You can’t blame Canadian manufacturers for falling in love with the latest trends affecting their truck transportation costs.

After two years of manufacturers being tormented by supply chain disruptions and high trucking rates, we are now tilting back towards a shipper’s market. Inventory levels are higher and motor carriers are caught with extra truck capacity. That is placing downward pressure on rates.

Ken Adamo, DAT chief of analytics, told Supply Chain Drive that the decline of in trucking rates by the end of 2022 was between 25% and 30% in the U.S. Major motor carriers are telling investors they don’t expect market conditions to improve for them until at least the second half of 2023. C.H. Robinson, a third party logistics giant, is forecasting rates to be down 16% this year compared to 2022, with the market bottoming out by May.

This side of the border, the latest results published by the Canadian General Freight Index (CGFI) show the total cost of ground transportation for Canadian shippers decreased by 0.46% in November, as compared with October. The Base Rate Index, which excludes the impact of accessorial charges assessed by motor carriers such as the fuel surcharge, decreased by 0.43%. 

“Overall, year over year total freight costs (domestic and cross border) continue to be well below last year’s level,” says Doug Payne, president and COO of Nulogx, whose customer database is used for the freight index.

While the CGFI reflects contract rates, Loadlink’s own index examines Canadian spot market trucking activity.

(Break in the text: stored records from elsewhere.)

/-- Settles O32: CMP keeps the register jumped to, and the `EQ` it leaves decides both branches. -/
theorem compareThenBranchIsExclusive : Obligations.CompareThenBranchIsExclusive := by
  intro om ra rb rx s t hadm h
  obtain ⟨u, hu⟩ := exec_completes (t.withIr (om .jeq)) (.jeq rx)
  obtain ⟨v, hv⟩ := exec_completes (t.withIr (om .jne)) (.jne rx)
  have hrx : t.readReg rx = s.readReg rx := exec_regsKeptBut h rx List.not_mem_nil
  have hflag : t.eqFlag = (s.readReg ra == s.readReg rb) := exec_cmp_eqFlag h
  refine ⟨u, v, hu, hv, fun heq => ?_, fun hne => ?_⟩
  · have hset : t.eqFlag = true := hflag.trans (beq_iff_eq.mpr heq)
    exact ⟨(exec_jeq_pc hu hset).trans hrx, exec_jne_advancedBy (s := t.withIr (om .jne)) hv hset om hadm rfl⟩
  · have hclear : t.eqFlag = false := hflag.trans (beq_eq_false_iff_ne.mpr hne)
    exact ⟨exec_jeq_advancedBy (s := t.withIr (om .jeq)) hu hclear om hadm rfl, (exec_jne_pc hv hclear).trans hrx⟩

end Sys2Proof.Machine

/-! # Proofs about the stack instructions PUSH and POP (44_stack.md), and a PUSH with the POP after it -/

namespace Sys2Proof.Machine

section StackHandlers

variable {ra : RegIdx} {s t : State}

/-- An instruction whose only written address is `stored` keeps every other byte of memory. -/
theorem exec_memKeptBut {i : Instr} {stored : Byte} (h : exec i s = .next t)
    (hi : ∀ a v, .write a v ∈ dataAccesses i s → a = stored) : MemKeptBut stored s t :=
  fun a ha => exec_keeps_unwritten h fun v hv => ha (hi a v hv)

/-! ### PUSH -/

/-- PUSH moves the stack pointer down by one. -/
theorem exec_push_readReg_sp (h : exec (.push ra) s = .next t) : t.readReg 7 = s.readReg 7 - 1 := by
  cases h; simp

/-- PUSH stores the register's old value below the old stack pointer. -/
theorem exec_push_readMem (h : exec (.push ra) s = .next t) : t.readMem (s.readReg 7 - 1) = s.readReg ra :=
  exec_writes h (List.mem_singleton_self _)

/-- PUSH changes no byte but the one below the old stack pointer. -/
theorem exec_push_memKeptBut (h : exec (.push ra) s = .next t) : MemKeptBut (s.readReg 7 - 1) s t :=
  exec_memKeptBut h fun _ _ hw => (Access.write.inj (List.mem_singleton.mp hw)).1

/-! ### POP -/

/-- POP loads the byte at the old stack pointer, into `R7` too. -/
theorem exec_pop_readReg (h : exec (.pop ra) s = .next t) : t.readReg ra = s.readMem (s.readReg 7) := by
  cases h; simp [State.pop_fst]

/-- POP into another register moves the stack pointer up by one. -/
theorem exec_pop_readReg_sp (h : exec (.pop ra) s = .next t) (hra : ra ≠ 7) : t.readReg 7 = s.readReg 7 + 1 := by
  cases h
  rw [State.advancePc_readReg, State.writeReg_readReg_other _ _ hra, State.pop_snd_readReg_sp]

end StackHandlers

/-! ### The statements -/

/-- Settles O24: PUSH's own rules give the stack pointer and the byte stored, and the frame rules of the handlers keep
all else but the program counter. -/
theorem pushStoresRegister : Obligations.PushStoresRegister := by
  intro ra s
  obtain ⟨t, h⟩ := exec_completes s (.push ra)
  exact ⟨t, h, exec_push_readReg_sp h, exec_push_readMem h, exec_advancedBy (i := .push ra) not_false h,
    exec_regsKeptBut h, exec_keeps_fl h nofun, exec_push_memKeptBut h, exec_controlKept h nofun nofun⟩

/-- Settles O25: POP's own rules give the two registers, and the frame rules of the handlers keep all else but the
program counter. -/
theorem popLoadsRegister : Obligations.PopLoadsRegister := by
  intro ra s
  obtain ⟨t, h⟩ := exec_completes s (.pop ra)
  refine ⟨t, h, exec_pop_readReg h, exec_pop_readReg_sp h, exec_advancedBy (i := .pop ra) not_false h,
    exec_regsKeptBut h, exec_keeps_fl h nofun, exec_memKept h fun a v hw => ?_, exec_controlKept h nofun nofun⟩
  cases List.mem_singleton.mp hw

/-- Settles O31: the POP reads where the PUSH stored, and moves the stack pointer back. -/
theorem pushThenPopRestores : Obligations.PushThenPopRestores := by
  intro ra rb s t hpush
  obtain ⟨u, hpop⟩ := exec_completes t (.pop rb)
  refine ⟨u, hpop, ?_, fun hrb => ?_⟩
  · rw [exec_pop_readReg hpop, exec_push_readReg_sp hpush, exec_push_readMem hpush]
  · have hsp : u.readReg 7 = s.readReg 7 := by
      rw [exec_pop_readReg_sp hpop hrb, exec_push_readReg_sp hpush, BitVec.sub_add_cancel]
    refine ⟨hsp, fun r hr => ?_⟩
    by_cases hr7 : r = 7
    · rw [hr7, hsp]
    · have hboth : RegsKeptBut ([7] ++ [7, rb]) s u := (exec_regsKeptBut hpush).trans (exec_regsKeptBut hpop)
      exact hboth r (by simpa [hr7] using hr)

end Sys2Proof.Machine

/-! # Proofs about the control transfers CALL, RET, JMP, JEQ and JNE (45_control.md), and a CALL with its RET -/

namespace Sys2Proof.Machine

section ControlHandlers

variable {ra : RegIdx} {s t : State}

/-! ### The frame -/

/-- JMP, JEQ and JNE change nothing but the program counter. -/
theorem exec_jump_frame {i : Instr} (hi : i = .jmp ra ∨ i = .jeq ra ∨ i = .jne ra) (h : exec i s = .next t) :
    RegsKeptBut [] s t ∧ t.fl = s.fl ∧ MemKept s t ∧ ControlKept s t := by
  obtain rfl | rfl | rfl := hi
  all_goals
    exact ⟨exec_regsKeptBut h, exec_keeps_fl h nofun, exec_memKept h nofun, exec_controlKept h nofun nofun⟩

/-! ### CALL -/

/-- CALL moves the stack pointer down by one. -/
theorem exec_call_readReg_sp (h : exec (.call ra) s = .next t) : t.readReg 7 = s.readReg 7 - 1 := by
  cases h; simp

/-- CALL jumps to the register as the push leaves it. -/
theorem exec_call_pc (h : exec (.call ra) s = .next t) :
    t.pc = if ra = 7 then s.readReg 7 - 1 else s.readReg ra := by
  cases h
  rw [State.advancePc_jump_pc, State.push_readReg]
  exact if_congr eq_comm rfl rfl

/-- CALL stores its return address below the old stack pointer. -/
theorem exec_call_readMem (h : exec (.call ra) s = .next t) : t.readMem (s.readReg 7 - 1) = s.pc + 2 :=
  exec_writes h (List.mem_singleton_self _)

/-- CALL changes no byte but the one below the old stack pointer. -/
theorem exec_call_memKeptBut (h : exec (.call ra) s = .next t) : MemKeptBut (s.readReg 7 - 1) s t :=
  exec_memKeptBut h fun _ _ hw => (Access.write.inj (List.mem_singleton.mp hw)).1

The data pulled from this index is particularly instructive as to what is placing downward pressure on trucking rates right now.

January load volumes for both intra-Canada shipments and loads coming in to Canada from the U.S. are up substantially from the previous month. Intra-Canada load volumes are up 11% month over month and inbound loads from the U.S. are up a whopping 52% month to month. Normally that would be placing significant upward pressure on rates. However, as impressive as those shipment volume gains may be, they actually represent a drop in activity when compared year over year. Intra-Canada loads are down 16% year over year while inbound loads from the U.S. are down 27% year over year. Outbound loads to the U.S. – the stat reflecting Canadian exports – shows a drop in shipment activity both month over month (-2%) and year over year (-34%). In combination, while January trucking load volumes were up 22% month over month, they were down 26% year over year.

Record trucking load volumes in the first quarter of 2022 are casting a deep shadow over load volumes to start 2023.

What’s particularly problematic for motor carriers (and giving Canadian shippers the upper hand when it comes to trucking rates), particularly for cross border loads, is that while load volumes are down year over year, truck equipment postings are up. Truck equipment postings are up 37% year over year for outbound crossborder activity and up 51% year over year for inbound cross border activity. Truck equipment supply increasing at a time when load volumes aren’t capable of keeping up with last year’s record load increases is placing downward pressure on rates.

January’s truck to load ratio, which measures how many trucks are available for each load posted, was a decent 1.76 in January. Yet that represented an 89% increase from the extremely low ratio of 0.93 seen in January 2022.